_Assignment:_ Of all the entries below, retype only the lines from the one with "s.shares[v.share] := by" through the one with "rw [if_neg fun", exactly as they appear.

*** Extracted records Section Begins ***

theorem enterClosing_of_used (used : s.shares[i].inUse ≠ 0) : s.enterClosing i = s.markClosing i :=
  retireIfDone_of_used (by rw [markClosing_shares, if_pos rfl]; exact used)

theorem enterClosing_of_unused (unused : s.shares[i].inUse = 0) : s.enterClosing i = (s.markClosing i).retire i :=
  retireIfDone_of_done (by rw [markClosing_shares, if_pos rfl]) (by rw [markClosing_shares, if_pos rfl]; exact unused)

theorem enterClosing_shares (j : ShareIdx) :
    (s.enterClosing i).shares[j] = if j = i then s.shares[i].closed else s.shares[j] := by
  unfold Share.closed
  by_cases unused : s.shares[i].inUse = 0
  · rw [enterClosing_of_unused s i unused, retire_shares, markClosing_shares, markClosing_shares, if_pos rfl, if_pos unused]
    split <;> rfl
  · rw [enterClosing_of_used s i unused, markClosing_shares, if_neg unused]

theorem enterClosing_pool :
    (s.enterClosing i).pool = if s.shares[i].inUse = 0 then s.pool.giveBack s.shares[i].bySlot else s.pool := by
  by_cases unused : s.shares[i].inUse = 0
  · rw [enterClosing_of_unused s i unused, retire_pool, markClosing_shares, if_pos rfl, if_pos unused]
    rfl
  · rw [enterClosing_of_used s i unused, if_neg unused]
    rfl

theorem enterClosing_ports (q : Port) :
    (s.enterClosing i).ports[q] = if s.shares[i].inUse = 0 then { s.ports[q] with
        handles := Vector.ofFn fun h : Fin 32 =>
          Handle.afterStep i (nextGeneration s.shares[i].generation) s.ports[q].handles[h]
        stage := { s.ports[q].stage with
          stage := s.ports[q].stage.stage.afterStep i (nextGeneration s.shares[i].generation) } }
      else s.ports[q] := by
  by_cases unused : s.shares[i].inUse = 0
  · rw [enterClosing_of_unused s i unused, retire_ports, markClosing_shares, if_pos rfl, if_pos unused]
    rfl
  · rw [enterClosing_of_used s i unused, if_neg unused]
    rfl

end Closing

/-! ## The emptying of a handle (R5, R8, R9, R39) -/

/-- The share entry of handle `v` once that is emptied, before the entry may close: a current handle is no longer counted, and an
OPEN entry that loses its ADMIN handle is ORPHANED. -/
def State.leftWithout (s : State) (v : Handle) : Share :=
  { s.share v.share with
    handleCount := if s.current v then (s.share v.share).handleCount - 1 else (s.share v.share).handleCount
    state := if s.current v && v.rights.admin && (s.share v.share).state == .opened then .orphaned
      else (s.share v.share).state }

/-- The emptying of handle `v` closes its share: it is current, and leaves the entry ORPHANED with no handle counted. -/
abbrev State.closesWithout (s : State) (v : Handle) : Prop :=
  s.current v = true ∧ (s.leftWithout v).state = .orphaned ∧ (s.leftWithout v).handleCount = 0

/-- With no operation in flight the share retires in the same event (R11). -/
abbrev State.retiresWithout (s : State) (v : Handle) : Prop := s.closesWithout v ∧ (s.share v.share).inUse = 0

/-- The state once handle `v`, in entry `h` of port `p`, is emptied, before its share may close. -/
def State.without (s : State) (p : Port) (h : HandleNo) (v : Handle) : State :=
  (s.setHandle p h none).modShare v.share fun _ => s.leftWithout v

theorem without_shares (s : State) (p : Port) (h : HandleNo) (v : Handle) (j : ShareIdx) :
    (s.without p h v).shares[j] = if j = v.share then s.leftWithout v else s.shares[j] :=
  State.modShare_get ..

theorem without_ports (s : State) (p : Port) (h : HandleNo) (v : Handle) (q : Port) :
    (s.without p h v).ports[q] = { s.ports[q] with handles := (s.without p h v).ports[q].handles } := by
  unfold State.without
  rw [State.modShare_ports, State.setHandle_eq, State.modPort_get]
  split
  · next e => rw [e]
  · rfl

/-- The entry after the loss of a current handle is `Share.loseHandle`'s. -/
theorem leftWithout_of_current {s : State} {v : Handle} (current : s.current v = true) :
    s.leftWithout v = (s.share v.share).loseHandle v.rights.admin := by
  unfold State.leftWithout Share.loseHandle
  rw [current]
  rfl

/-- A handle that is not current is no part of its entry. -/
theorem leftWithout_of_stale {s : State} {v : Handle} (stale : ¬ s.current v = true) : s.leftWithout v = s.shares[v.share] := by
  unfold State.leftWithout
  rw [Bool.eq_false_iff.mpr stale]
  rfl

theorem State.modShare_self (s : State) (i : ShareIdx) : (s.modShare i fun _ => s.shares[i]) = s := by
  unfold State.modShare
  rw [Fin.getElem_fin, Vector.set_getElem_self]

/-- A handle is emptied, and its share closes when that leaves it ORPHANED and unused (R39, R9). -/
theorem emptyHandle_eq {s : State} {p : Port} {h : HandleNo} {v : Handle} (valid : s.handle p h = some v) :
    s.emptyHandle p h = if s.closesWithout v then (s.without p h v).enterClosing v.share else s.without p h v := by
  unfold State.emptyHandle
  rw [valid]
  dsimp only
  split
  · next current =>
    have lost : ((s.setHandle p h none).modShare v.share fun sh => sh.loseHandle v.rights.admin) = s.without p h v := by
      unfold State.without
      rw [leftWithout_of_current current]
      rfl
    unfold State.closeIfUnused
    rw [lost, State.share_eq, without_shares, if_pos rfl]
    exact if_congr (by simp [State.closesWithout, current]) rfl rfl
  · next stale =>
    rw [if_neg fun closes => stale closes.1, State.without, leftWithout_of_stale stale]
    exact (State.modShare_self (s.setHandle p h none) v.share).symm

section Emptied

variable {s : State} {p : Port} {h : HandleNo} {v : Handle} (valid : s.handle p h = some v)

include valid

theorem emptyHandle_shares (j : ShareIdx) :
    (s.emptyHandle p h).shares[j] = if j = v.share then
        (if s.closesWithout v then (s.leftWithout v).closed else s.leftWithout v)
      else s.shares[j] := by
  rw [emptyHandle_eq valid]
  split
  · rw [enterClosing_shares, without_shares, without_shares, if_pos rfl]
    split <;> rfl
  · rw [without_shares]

*** Extracted records Section Ends ***
*** Extracted records Section Begins ***

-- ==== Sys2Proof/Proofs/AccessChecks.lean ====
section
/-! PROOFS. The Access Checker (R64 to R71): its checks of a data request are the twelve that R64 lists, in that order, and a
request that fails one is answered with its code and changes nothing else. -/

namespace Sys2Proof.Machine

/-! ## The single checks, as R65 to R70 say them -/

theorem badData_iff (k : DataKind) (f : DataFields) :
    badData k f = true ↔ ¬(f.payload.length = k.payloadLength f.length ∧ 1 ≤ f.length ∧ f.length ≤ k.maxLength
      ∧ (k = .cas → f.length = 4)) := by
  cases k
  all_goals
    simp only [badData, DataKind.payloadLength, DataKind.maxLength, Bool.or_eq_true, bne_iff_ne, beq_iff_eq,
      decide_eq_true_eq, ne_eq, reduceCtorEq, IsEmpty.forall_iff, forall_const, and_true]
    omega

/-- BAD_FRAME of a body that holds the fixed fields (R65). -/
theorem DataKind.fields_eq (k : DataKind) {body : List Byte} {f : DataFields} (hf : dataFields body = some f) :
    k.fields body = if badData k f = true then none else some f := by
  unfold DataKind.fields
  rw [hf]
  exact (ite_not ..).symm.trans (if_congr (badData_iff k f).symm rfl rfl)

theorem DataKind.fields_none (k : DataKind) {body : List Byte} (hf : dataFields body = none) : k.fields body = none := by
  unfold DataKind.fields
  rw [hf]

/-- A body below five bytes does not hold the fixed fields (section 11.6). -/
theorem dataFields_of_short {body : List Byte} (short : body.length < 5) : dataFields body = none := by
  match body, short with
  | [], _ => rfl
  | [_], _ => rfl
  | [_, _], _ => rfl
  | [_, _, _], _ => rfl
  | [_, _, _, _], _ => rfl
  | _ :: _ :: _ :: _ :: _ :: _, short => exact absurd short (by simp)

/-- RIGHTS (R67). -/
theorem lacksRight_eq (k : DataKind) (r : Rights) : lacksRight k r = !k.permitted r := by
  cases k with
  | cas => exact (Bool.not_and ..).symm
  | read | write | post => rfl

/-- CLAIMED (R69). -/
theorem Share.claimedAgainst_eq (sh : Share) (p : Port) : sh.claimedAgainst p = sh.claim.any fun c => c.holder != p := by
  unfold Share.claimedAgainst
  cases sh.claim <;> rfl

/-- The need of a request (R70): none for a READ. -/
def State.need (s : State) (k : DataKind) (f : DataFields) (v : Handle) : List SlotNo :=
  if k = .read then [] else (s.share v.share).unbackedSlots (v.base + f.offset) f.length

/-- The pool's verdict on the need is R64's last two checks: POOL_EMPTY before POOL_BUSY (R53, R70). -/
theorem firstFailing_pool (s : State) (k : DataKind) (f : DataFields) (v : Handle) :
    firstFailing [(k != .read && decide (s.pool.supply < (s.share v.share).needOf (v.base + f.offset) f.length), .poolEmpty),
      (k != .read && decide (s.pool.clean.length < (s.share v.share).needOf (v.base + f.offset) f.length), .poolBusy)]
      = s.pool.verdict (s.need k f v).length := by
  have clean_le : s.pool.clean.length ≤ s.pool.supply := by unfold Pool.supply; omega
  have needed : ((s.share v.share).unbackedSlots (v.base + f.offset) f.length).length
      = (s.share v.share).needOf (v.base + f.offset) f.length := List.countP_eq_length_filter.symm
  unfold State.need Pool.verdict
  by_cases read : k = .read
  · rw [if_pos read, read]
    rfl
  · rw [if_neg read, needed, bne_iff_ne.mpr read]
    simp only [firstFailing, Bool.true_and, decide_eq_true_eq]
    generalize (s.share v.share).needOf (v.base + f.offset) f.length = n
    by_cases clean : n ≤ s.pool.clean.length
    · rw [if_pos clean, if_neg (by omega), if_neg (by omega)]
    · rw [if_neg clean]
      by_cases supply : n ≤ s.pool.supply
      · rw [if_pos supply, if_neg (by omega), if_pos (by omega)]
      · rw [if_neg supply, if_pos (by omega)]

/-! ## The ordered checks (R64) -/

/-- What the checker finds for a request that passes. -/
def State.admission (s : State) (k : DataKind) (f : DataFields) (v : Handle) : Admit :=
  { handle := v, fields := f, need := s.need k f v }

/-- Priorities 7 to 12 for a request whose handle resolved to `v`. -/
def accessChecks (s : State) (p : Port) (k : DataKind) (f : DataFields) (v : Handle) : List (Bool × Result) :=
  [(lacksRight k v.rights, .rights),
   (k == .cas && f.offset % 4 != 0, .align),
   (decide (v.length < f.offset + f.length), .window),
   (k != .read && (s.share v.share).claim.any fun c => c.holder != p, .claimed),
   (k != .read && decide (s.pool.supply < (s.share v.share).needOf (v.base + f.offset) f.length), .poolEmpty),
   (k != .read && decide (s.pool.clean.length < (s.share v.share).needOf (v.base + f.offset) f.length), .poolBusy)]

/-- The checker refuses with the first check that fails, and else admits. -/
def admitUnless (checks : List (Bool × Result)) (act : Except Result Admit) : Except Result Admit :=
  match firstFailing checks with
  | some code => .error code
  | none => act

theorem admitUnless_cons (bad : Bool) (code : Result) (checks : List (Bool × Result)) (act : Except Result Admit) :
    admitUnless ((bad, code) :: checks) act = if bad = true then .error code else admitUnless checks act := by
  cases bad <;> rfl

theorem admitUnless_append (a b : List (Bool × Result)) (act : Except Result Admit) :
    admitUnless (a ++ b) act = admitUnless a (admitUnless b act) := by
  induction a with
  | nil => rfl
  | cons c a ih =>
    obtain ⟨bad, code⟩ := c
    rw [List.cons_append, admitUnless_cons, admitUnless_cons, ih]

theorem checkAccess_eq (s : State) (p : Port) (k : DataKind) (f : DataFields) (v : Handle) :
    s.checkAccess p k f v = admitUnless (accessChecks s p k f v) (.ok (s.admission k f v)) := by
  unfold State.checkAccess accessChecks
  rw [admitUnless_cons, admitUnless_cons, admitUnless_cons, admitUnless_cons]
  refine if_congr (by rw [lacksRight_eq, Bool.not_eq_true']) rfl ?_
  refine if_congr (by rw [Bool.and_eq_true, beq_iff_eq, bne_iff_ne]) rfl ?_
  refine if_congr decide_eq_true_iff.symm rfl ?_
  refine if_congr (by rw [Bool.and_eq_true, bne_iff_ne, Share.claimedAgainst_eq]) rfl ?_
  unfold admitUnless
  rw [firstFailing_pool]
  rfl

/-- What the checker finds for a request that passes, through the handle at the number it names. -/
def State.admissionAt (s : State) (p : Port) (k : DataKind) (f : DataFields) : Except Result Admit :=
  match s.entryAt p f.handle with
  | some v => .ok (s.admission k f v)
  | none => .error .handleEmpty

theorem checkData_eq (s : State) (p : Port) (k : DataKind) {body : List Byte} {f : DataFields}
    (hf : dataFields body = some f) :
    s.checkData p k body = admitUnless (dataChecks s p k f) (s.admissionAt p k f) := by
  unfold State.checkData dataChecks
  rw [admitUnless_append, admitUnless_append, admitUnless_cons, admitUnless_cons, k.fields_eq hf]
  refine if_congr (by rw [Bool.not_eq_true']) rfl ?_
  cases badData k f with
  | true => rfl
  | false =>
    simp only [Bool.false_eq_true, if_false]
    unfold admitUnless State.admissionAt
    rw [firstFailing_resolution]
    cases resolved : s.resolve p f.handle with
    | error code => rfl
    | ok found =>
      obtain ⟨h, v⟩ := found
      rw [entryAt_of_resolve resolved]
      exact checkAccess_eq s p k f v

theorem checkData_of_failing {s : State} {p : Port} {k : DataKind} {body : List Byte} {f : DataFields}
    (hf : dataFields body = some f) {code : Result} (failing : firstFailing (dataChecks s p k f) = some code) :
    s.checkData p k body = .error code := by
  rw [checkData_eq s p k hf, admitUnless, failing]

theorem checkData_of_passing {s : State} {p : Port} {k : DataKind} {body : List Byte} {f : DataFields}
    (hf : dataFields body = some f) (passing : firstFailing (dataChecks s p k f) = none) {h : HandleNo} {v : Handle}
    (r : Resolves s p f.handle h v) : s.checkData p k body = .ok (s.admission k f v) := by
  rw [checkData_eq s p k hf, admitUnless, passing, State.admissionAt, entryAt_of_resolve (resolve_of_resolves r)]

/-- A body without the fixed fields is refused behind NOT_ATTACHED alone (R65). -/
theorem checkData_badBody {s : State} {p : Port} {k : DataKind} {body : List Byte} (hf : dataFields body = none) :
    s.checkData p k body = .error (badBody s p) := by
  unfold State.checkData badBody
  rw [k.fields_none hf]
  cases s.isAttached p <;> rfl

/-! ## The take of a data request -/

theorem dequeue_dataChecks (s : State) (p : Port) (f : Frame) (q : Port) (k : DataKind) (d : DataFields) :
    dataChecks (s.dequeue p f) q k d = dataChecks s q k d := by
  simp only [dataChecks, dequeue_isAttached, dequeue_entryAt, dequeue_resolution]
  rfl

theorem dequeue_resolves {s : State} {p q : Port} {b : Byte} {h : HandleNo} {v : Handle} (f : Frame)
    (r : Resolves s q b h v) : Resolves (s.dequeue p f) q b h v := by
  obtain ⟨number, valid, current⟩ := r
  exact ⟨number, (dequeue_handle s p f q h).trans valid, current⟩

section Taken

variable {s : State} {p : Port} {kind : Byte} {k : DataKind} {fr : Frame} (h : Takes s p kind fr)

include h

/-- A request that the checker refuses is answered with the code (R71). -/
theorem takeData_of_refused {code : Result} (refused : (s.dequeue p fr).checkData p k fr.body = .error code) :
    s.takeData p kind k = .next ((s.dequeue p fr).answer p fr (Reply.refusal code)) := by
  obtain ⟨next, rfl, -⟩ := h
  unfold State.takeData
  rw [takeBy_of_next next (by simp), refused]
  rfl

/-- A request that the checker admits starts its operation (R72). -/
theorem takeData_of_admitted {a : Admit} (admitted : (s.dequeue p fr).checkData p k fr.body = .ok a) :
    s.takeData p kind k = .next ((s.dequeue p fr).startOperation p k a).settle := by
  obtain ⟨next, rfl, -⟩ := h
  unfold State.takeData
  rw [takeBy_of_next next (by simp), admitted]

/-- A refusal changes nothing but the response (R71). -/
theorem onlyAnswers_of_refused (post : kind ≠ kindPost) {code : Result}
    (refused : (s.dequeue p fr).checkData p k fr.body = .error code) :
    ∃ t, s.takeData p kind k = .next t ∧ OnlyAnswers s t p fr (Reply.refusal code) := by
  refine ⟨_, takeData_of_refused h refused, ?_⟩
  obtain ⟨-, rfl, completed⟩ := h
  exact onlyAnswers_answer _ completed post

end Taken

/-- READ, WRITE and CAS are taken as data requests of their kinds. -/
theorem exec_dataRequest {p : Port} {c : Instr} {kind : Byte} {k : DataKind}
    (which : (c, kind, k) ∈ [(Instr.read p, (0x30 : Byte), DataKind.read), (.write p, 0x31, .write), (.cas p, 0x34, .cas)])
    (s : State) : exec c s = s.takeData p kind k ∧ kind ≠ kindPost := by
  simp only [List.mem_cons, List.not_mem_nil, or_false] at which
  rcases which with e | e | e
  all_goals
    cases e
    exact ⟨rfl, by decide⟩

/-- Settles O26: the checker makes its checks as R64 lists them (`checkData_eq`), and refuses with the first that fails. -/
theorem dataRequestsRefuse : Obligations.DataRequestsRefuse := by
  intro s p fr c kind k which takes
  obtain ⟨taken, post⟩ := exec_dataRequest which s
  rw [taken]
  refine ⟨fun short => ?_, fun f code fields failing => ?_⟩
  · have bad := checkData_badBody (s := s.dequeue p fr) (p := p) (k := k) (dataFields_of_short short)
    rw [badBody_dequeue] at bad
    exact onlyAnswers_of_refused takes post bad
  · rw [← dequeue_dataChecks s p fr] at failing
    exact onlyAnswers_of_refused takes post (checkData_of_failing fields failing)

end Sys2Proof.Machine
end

*** Extracted records Section Ends ***
*** Extracted records Section Begins ***

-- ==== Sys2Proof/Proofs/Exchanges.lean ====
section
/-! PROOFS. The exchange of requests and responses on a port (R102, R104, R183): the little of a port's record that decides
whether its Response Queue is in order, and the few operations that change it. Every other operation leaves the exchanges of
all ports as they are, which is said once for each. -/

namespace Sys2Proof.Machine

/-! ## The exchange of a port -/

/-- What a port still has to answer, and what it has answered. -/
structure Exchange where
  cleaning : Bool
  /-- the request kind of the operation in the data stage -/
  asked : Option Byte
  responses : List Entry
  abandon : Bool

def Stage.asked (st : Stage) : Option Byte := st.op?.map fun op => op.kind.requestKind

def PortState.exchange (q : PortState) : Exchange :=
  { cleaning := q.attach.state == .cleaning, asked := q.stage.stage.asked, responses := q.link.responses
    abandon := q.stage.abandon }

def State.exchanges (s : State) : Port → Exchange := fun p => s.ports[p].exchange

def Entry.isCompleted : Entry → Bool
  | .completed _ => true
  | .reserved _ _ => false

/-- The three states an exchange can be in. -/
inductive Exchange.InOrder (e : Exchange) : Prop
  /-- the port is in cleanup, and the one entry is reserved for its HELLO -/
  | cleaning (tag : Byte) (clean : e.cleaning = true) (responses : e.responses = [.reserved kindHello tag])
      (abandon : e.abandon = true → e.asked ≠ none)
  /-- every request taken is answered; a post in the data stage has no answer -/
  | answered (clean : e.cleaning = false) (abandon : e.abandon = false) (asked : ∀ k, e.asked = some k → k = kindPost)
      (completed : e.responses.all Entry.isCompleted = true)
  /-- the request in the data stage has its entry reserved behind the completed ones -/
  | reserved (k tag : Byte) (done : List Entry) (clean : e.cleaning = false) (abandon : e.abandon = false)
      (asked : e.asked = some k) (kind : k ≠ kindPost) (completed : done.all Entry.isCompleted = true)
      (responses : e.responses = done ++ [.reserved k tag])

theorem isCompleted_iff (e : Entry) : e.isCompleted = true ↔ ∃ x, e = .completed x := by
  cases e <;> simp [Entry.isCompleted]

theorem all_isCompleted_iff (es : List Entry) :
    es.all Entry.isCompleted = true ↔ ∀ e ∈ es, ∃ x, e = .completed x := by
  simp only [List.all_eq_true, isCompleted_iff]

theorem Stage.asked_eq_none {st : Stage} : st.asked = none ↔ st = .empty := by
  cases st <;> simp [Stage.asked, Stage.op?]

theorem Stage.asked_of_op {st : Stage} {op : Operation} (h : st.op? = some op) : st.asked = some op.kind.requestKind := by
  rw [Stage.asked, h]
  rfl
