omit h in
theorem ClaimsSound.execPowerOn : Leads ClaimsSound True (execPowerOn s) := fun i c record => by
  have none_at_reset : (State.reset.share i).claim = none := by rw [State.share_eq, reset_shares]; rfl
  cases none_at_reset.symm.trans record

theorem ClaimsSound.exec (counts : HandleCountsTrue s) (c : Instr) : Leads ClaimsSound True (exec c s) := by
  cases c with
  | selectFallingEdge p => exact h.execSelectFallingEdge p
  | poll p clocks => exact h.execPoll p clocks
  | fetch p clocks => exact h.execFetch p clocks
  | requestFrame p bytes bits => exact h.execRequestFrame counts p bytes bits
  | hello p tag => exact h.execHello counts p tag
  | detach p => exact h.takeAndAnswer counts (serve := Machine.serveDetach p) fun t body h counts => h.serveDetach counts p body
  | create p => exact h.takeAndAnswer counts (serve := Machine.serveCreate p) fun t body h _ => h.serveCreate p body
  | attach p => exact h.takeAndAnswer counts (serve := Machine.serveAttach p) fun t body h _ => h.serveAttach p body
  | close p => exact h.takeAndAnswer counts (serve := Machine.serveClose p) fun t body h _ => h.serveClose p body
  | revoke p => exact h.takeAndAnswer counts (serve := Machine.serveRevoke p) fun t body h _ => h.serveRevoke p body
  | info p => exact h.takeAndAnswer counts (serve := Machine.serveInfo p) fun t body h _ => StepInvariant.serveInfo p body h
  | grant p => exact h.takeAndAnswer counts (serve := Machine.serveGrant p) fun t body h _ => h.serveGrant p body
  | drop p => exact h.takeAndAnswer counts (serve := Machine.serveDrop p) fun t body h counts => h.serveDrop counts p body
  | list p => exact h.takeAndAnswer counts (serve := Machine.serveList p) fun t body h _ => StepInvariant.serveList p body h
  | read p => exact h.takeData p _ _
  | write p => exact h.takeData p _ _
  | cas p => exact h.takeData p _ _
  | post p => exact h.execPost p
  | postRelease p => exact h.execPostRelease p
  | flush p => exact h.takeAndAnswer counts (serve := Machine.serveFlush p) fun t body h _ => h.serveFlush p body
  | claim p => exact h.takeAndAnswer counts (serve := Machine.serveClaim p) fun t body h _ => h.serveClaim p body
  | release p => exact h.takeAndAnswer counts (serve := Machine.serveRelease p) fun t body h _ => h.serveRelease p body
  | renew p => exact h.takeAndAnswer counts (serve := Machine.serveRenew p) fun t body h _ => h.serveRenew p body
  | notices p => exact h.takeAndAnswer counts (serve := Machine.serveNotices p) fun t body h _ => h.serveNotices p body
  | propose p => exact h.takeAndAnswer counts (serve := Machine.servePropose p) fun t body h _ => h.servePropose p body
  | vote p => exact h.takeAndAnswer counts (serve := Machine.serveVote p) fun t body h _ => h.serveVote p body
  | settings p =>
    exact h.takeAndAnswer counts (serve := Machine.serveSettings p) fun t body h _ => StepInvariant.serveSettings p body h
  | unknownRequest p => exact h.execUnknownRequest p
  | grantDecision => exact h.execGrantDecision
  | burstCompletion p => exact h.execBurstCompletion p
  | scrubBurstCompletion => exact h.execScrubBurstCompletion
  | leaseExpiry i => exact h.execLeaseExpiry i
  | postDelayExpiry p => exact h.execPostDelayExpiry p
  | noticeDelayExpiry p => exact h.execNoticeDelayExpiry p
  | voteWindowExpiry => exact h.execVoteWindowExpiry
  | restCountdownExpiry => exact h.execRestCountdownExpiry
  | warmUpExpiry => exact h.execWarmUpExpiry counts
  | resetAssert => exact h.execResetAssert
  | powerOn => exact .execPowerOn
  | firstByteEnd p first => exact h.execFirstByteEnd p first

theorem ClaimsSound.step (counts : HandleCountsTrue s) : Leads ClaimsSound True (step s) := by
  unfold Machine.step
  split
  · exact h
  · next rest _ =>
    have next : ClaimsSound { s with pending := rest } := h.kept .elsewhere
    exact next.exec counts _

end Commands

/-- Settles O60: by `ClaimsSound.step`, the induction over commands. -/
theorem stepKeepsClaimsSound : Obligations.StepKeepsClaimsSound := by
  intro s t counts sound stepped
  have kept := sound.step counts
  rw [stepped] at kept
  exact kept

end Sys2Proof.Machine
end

*** Extracted records Section Ends ***

_Task solution:_
theorem leftWithout_of_stale {s : State} {v : Handle} (stale : ¬ s.current v = true) : s.leftWithout v = s.shares[v.share] := by
  unfold State.leftWithout
  rw [Bool.eq_false_iff.mpr stale]
  rfl

theorem State.modShare_self (s : State) (i : ShareIdx) : (s.modShare i fun _ => s.shares[i]) = s := by
  unfold State.modShare
  rw [Fin.getElem_fin, Vector.set_getElem_self]

/-- A handle is emptied, and its share closes when that leaves it ORPHANED and unused (R39, R9). -/
theorem emptyHandle_eq {s : State} {p : Port} {h : HandleNo} {v : Handle} (valid : s.handle p h = some v) :
    s.emptyHandle p h = if s.closesWithout v then (s.without p h v).enterClosing v.share else s.without p h v := by
  unfold State.emptyHandle
  rw [valid]
  dsimp only
  split
  · next current =>
    have lost : ((s.setHandle p h none).modShare v.share fun sh => sh.loseHandle v.rights.admin) = s.without p h v := by
      unfold State.without
      rw [leftWithout_of_current current]
      rfl
    unfold State.closeIfUnused
    rw [lost, State.share_eq, without_shares, if_pos rfl]
    exact if_congr (by simp [State.closesWithout, current]) rfl rfl
  · next stale =>
    rw [if_neg fun closes => stale closes.1, State.without, leftWithout_of_stale stale]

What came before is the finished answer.